Vom Wunsch, in der Wölfin die bessere Mutter zu sehen
BIRKEN-HONIGSESSEN – Vom Wunsch, in der Wölfin die bessere Mutter zu sehen – Es gibt merkwürdige Mythen und Geschichten; und es gibt welche, die ihre Entsprechungen in allen Kulturkreisen gleichsam haben. Eine davon ist die Geschichte um die Aufzucht eines oder gleich mehrerer Kinder durch einen Wolf. Das wäre an sich noch keine große Sache, tauchten die Gerüchte nicht regelmäßig immer mal wieder auf, befeuert durch den Auflageeifer der Boulevarpresse und garniert mit Aussagen von selbsternannten Experten und Wissenschaftlern von Disziplinen, die es gar nicht gibt.

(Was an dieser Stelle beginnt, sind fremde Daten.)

-- ==== Sys2Proof/Laws/Keeps/Axis.lean ====
section
/-!
SUPPORT. Sys2Proof/Laws/Keeps/Axis.lean: what each operation of Machine/Axis.lean keeps.
-/

set_option Elab.async false

namespace Sys2Proof.Machine

set_option linter.tactic.unusedName false

variable {k : Kept} {s0 : State}

theorem State.axsGo_keeps {s : State} (b13 : k.blk 13 = false) (h : State.Keeps k s0 s) (a1 : Nat) (a2 : Nat) :
    State.Keeps k s0 (State.axsGo s a1 a2) := by
  unfold State.axsGo
  repeat' first
    | with_reducible assumption
    | (with_reducible show Fld.Listed _; decide)
    | (show Kept.blk _ _ = false; first | exact b13)
    | with_reducible apply State.set_keeps

theorem State.axsEvent_keeps {s : State} (b18 : k.blk 18 = false) (h : State.Keeps k s0 s) (a1 : Fld) (a2 : Nat) (l1 : a1.Listed) (m1 : k.blk a1.block = false) :
    State.Keeps k s0 (State.axsEvent s a1 a2) := by
  unfold State.axsEvent
  repeat' first
    | with_reducible assumption
    | with_reducible refine Keeps.ite (P := State.Keeps _ _) ?_ ?_
    | with_reducible apply State.event_keeps

theorem State.axsOff_keeps {s : State} (b13 : k.blk 13 = false) (h : State.Keeps k s0 s) (a1 : Nat) :
    State.Keeps k s0 (State.axsOff s a1) := by
  unfold State.axsOff
  repeat' first
    | with_reducible assumption
    | (with_reducible show Fld.Listed _; decide)
    | (show Kept.blk _ _ = false; first | exact b13)
    | (extract_lets -underBinder +onlyGivenNames x; refine Keeps.cut (k := k) (s0 := s0) (x := x) ?_ ?_ <;> first | (intro _; revert x; intro _ _) | (unfold x; clear x))
    | (extract_lets -underBinder +onlyGivenNames x; unfold x; clear x)
    | with_reducible apply State.set_keeps
    | with_reducible apply State.setAxs_keeps
    | with_reducible apply State.axsGo_keeps

theorem State.axsClose_keeps {s : State} (b13 : k.blk 13 = false) (b18 : k.blk 18 = false) (b20 : k.blk 20 = false) (h : State.Keeps k s0 s) (a1 : Nat) (a2 : Nat) :
    State.Keeps k s0 (State.axsClose s a1 a2) := by
  unfold State.axsClose
  repeat' first
    | with_reducible assumption
    | (extract_lets -underBinder +onlyGivenNames x; unfold x; clear x)
    | with_reducible apply State.setAxs_keeps
    | with_reducible apply State.closeOp_keeps
    | split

Der Biologe Dr. Frank Wörner ist der Sache auf den Grund gegangen. In einer neuen Infoschrift, die kostenlos auf der Webseite der Gesellschaft für Haustierforschung als Download zur Verfügung steht (www.gfh-Wolfswinkel.de) setzt er sich mit den Quellen und den Wahrheitsgehalt auseinander.
„Mit zu den schönsten und eindrucksvollsten Tiergeschichten, die je geschrieben worden sind, gehört Rudyard Kiplings Dschungelbuch und die Romanfigur des kleinen Mowgli, der von seinen Eltern im Dschungel allein zurückgelassen von einem Wolfsrudel aufgezogen wird“, sagt Wörner. „Und diese Geschichte hat eine Reihe von literarischen Vorgängern, die zurück bis in die Antike reichen.“ Die Meldungen und Geschichten tauchen immer wieder auf und ziehen Millionen von Lesern in ihren Bann.
Aber was ist an diesen Gerüchten wahr? Können Kleinkinder unter bestimmten Bedingungen ohne menschliche Fürsorge in der Wildnis überleben, aufgezogen von einem Wolfsrudel? „Regelmäßig erscheinen in den Zeitungen ja auch diese putzigen Fotos, auf denen eine riesige Dogge eine kleine Katze adoptiert hat und säugt, oder von dem Kaninchen, das eine Ratte aufzieht“, meint der Biologe. Aber könnte eine Wolfsmutter tatsächlichen ein menschliches Baby säugen? Könnte ein Kleinkind tatsächlich unbeschadet in einem Wolfsrudel aufwachsen?
Besonders der Bericht der „Kinder von Midnapore“ hebt diese Spekulationen immer wieder in den Betrachtungskreis des doch nicht so Unwahrscheinlichen. Aus diesem Grund setzt sich die Infoschrift ausführlich mit diesen Quellen aus Indien Anfang des 20. Jahrhunderts auseinander und prüft diese unvoreingenommen. Das Fazit ist allerdings eher ernüchternd als sensationell. Die Kinder hat es wohl tatsächlich gegeben. Ob sie aber von Wölfen aufgezogen wurden ist mehr als zweifelhaft.